WORK ORDER:
For the records below, print the lines from the line with "-- ==== Sys2Proof/Laws/Bits.lean" through the line with "simp only [bit] at hm" exactly as written; include both end lines and exclude the rest.

##### SOURCE DATA #####

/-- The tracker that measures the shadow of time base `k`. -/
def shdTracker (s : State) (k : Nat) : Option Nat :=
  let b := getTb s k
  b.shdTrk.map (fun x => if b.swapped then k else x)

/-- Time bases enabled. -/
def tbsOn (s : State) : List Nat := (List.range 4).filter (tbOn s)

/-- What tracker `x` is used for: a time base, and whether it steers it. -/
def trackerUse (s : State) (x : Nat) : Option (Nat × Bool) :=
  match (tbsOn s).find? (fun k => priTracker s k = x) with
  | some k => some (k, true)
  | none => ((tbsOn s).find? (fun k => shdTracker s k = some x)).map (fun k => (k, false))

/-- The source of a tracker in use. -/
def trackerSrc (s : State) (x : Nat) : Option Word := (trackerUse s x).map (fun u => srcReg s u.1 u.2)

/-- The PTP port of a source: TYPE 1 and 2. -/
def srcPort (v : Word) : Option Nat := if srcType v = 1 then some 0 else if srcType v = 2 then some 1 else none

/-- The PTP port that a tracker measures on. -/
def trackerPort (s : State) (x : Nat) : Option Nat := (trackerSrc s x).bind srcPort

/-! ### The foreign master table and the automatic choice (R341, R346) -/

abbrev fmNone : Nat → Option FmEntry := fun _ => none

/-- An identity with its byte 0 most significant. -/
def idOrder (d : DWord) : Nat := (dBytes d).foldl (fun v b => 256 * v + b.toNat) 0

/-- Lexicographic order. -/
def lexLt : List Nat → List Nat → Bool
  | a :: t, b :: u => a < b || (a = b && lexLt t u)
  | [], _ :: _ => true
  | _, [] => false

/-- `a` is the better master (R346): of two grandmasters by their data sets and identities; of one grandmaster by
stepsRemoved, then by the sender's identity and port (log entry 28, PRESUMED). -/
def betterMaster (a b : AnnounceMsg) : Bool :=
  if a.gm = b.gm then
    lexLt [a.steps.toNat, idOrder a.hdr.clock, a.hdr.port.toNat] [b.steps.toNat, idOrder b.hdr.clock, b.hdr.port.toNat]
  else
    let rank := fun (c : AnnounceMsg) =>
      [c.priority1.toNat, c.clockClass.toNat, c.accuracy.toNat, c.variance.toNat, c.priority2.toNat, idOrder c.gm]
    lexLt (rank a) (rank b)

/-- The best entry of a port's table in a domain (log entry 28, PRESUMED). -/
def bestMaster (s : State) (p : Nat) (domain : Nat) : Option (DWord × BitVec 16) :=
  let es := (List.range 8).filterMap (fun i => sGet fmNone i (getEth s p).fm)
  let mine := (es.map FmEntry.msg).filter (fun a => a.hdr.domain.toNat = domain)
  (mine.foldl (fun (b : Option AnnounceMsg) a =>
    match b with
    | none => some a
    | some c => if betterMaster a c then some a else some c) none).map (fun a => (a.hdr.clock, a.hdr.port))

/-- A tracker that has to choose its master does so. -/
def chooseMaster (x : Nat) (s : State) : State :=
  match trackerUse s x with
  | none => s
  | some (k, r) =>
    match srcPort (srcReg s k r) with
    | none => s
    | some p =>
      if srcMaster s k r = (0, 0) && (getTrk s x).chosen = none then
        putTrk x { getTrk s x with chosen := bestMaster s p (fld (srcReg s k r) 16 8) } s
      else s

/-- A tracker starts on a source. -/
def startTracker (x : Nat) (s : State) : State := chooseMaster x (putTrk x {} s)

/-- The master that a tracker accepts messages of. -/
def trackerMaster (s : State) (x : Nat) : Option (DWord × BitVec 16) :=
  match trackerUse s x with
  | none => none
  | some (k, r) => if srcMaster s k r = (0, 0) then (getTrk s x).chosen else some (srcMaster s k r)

#####
##### SOURCE DATA #####

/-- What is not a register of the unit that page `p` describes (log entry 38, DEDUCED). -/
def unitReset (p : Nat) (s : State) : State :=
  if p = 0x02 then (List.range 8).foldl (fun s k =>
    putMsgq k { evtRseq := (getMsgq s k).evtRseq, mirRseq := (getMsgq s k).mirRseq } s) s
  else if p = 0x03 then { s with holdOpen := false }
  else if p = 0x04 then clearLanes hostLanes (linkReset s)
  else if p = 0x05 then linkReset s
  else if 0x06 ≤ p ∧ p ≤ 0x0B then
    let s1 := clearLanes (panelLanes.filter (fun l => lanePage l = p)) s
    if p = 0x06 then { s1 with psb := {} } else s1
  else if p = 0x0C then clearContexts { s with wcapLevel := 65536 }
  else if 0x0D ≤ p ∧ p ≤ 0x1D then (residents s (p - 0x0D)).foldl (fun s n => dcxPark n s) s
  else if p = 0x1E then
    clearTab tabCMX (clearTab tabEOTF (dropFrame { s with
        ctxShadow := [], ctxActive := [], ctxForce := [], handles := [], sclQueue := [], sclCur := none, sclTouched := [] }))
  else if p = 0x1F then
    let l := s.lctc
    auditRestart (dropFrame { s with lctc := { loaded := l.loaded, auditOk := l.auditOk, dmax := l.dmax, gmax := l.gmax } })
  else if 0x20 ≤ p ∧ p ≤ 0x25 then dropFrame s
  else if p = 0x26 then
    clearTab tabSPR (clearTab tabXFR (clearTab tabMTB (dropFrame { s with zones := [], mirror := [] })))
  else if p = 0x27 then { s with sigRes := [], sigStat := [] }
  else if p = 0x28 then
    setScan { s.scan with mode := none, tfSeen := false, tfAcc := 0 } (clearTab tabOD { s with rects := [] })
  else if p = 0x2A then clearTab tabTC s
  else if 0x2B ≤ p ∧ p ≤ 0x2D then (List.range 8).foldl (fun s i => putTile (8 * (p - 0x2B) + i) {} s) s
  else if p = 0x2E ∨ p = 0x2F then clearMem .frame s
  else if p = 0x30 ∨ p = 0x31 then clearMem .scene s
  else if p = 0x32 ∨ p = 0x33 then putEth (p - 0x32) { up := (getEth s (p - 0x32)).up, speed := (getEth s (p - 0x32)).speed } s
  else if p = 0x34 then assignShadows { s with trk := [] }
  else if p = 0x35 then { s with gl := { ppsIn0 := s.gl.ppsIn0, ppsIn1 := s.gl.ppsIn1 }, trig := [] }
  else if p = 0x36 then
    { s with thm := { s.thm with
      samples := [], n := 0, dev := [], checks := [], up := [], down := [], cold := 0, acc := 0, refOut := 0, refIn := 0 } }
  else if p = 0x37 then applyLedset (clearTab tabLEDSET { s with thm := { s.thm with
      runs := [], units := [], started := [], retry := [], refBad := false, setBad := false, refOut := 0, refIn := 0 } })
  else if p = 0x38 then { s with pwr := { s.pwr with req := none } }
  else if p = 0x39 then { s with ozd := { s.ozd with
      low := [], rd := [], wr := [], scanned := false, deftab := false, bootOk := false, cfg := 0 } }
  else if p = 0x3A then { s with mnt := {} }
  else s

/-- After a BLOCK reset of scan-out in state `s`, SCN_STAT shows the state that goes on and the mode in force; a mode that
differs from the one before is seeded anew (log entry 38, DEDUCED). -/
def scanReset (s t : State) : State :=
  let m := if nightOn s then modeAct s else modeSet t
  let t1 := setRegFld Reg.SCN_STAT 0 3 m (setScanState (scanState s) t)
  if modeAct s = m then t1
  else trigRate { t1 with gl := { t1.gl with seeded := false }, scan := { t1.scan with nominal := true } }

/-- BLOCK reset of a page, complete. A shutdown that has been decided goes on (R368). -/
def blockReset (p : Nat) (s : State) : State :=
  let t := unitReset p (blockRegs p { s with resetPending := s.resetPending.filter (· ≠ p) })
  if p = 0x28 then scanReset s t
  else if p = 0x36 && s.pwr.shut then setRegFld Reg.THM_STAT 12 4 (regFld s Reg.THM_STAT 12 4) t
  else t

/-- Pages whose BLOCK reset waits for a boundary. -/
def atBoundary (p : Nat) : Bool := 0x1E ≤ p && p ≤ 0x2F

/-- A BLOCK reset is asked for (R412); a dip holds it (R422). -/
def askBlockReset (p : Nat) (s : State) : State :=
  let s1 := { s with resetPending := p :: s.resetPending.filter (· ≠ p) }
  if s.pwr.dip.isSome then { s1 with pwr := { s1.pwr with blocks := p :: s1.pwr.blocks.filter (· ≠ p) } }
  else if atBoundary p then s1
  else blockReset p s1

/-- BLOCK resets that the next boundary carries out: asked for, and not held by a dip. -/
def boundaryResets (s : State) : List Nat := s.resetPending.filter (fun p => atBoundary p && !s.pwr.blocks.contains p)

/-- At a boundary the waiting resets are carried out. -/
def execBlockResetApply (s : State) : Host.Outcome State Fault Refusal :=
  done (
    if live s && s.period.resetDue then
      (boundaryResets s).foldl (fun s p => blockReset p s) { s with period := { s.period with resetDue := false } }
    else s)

#####
##### SOURCE DATA #####

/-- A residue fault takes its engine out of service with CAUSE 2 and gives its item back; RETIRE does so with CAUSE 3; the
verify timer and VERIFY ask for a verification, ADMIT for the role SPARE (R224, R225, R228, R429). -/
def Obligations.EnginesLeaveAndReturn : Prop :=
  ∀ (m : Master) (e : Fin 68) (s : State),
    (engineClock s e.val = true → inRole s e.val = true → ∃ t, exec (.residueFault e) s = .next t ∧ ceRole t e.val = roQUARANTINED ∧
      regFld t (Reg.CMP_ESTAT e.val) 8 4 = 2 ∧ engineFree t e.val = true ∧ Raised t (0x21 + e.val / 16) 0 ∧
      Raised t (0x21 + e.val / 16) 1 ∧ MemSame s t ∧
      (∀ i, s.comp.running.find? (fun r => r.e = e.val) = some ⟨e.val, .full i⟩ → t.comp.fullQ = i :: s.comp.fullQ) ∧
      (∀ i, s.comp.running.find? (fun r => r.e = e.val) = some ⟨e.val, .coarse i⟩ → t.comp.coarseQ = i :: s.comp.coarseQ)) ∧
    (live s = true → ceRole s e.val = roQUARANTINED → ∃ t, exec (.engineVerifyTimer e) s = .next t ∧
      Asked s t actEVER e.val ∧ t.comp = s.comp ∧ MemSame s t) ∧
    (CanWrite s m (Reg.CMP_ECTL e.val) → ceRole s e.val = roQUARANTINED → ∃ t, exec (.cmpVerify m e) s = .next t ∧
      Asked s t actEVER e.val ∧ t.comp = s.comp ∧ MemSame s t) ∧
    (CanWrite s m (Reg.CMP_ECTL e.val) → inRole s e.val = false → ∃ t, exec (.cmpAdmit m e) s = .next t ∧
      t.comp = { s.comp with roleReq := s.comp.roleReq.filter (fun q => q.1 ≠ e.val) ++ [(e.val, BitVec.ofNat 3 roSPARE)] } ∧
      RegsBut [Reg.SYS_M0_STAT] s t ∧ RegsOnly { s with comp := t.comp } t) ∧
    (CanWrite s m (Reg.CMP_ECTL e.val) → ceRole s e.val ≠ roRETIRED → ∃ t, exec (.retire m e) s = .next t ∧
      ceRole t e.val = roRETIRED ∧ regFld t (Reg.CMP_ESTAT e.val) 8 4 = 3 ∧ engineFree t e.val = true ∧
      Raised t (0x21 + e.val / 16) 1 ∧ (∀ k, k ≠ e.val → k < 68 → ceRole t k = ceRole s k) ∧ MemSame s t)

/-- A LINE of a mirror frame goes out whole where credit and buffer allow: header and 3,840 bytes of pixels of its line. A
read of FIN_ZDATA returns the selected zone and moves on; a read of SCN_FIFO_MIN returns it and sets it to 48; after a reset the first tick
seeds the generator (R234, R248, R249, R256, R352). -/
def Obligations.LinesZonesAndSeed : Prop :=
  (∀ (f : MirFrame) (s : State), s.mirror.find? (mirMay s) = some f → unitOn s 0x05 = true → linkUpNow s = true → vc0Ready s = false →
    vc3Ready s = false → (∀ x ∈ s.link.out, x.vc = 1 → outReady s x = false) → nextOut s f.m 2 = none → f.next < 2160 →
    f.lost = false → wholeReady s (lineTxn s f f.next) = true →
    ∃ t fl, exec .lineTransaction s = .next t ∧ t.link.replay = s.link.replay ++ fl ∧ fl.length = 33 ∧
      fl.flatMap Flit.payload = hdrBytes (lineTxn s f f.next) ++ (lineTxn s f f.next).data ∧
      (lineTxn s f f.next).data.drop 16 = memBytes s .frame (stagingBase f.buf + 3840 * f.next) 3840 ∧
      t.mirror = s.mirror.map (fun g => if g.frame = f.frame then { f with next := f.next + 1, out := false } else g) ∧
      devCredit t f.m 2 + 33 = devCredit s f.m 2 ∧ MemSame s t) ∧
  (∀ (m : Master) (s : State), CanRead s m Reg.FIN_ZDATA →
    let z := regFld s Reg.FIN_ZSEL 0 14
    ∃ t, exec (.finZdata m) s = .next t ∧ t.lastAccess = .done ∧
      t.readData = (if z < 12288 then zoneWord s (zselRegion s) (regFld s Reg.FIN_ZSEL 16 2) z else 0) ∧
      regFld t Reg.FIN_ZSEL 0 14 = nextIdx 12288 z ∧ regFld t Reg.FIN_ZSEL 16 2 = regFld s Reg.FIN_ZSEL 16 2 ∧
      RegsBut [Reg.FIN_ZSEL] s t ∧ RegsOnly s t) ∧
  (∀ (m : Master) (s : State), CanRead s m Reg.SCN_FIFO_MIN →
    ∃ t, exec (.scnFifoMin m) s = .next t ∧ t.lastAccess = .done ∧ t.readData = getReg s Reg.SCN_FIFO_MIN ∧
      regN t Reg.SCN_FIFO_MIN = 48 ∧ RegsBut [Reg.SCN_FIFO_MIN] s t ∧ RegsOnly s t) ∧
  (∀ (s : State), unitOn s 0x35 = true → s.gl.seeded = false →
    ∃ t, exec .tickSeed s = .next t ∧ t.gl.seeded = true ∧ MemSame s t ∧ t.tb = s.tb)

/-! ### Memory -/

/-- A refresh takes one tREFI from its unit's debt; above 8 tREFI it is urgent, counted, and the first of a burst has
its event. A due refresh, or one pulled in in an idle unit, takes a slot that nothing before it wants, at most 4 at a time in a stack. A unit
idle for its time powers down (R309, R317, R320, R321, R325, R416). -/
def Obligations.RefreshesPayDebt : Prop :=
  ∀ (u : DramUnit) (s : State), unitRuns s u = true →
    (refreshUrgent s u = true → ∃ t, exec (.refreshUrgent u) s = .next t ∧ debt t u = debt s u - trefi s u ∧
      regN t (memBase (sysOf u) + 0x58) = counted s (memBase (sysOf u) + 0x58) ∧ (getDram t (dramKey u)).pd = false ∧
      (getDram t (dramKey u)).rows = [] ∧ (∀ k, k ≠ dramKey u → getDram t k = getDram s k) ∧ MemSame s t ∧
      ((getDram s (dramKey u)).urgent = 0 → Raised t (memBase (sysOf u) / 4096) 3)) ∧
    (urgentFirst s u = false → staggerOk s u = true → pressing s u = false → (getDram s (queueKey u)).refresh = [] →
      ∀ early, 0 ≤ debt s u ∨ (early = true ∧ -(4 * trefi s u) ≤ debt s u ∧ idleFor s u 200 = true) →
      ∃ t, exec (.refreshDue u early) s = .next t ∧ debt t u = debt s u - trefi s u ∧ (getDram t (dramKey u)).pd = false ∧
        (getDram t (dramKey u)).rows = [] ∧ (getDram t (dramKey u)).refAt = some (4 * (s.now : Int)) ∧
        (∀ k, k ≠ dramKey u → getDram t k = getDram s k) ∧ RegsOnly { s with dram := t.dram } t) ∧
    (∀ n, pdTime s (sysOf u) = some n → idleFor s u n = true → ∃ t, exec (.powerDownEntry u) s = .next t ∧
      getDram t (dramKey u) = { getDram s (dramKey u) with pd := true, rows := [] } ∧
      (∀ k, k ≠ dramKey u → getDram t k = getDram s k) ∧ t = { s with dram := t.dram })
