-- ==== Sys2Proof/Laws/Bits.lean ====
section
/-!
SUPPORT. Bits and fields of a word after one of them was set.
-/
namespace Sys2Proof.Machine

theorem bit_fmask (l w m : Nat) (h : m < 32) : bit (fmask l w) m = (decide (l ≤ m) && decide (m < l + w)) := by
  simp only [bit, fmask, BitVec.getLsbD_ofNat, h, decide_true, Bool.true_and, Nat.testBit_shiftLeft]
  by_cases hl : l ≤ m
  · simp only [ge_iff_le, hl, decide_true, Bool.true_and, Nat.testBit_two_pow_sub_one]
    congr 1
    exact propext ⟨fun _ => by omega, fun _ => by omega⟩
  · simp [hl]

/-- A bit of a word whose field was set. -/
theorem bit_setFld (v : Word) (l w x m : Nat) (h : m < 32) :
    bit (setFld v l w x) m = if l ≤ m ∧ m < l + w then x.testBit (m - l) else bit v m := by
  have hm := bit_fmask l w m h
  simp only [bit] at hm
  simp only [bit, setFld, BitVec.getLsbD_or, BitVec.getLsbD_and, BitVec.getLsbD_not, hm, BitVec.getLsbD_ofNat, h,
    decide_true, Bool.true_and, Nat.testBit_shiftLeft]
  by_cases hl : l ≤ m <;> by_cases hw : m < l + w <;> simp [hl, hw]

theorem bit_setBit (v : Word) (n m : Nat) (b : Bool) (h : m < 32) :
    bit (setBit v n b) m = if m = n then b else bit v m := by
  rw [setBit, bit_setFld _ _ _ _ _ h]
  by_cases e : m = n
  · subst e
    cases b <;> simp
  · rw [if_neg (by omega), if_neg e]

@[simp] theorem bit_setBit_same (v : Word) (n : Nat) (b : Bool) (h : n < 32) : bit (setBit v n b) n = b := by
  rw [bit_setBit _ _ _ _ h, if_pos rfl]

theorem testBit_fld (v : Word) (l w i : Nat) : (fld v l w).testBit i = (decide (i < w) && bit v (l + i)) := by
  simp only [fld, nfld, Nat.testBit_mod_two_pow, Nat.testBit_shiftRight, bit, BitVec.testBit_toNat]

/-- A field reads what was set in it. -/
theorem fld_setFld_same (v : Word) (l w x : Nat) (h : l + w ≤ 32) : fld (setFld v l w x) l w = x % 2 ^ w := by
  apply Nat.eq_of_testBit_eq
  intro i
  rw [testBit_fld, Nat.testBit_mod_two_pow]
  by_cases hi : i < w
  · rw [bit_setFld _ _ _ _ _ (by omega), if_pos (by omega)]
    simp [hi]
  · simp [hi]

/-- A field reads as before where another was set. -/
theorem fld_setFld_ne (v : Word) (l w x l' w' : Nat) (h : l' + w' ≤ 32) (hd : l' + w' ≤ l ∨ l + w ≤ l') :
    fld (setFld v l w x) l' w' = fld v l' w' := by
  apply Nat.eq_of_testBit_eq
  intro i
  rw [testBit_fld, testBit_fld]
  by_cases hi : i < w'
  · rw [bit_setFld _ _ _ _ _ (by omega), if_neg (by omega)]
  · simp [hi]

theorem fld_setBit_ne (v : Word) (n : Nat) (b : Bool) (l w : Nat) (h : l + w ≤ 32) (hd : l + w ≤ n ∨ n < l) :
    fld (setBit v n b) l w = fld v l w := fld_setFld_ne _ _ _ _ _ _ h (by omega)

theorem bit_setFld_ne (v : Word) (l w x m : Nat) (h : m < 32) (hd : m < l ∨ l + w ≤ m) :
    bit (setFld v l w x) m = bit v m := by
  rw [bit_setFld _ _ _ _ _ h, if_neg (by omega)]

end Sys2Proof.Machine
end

#####

PROBLEM SOLUTION:
-- ==== Sys2Proof/Laws/Bits.lean ====
section
/-!
SUPPORT. Bits and fields of a word after one of them was set.
-/
namespace Sys2Proof.Machine

theorem bit_fmask (l w m : Nat) (h : m < 32) : bit (fmask l w) m = (decide (l ≤ m) && decide (m < l + w)) := by
  simp only [bit, fmask, BitVec.getLsbD_ofNat, h, decide_true, Bool.true_and, Nat.testBit_shiftLeft]
  by_cases hl : l ≤ m
  · simp only [ge_iff_le, hl, decide_true, Bool.true_and, Nat.testBit_two_pow_sub_one]
    congr 1
    exact propext ⟨fun _ => by omega, fun _ => by omega⟩
  · simp [hl]

/-- A bit of a word whose field was set. -/
theorem bit_setFld (v : Word) (l w x m : Nat) (h : m < 32) :
    bit (setFld v l w x) m = if l ≤ m ∧ m < l + w then x.testBit (m - l) else bit v m := by
  have hm := bit_fmask l w m h
  simp only [bit] at hm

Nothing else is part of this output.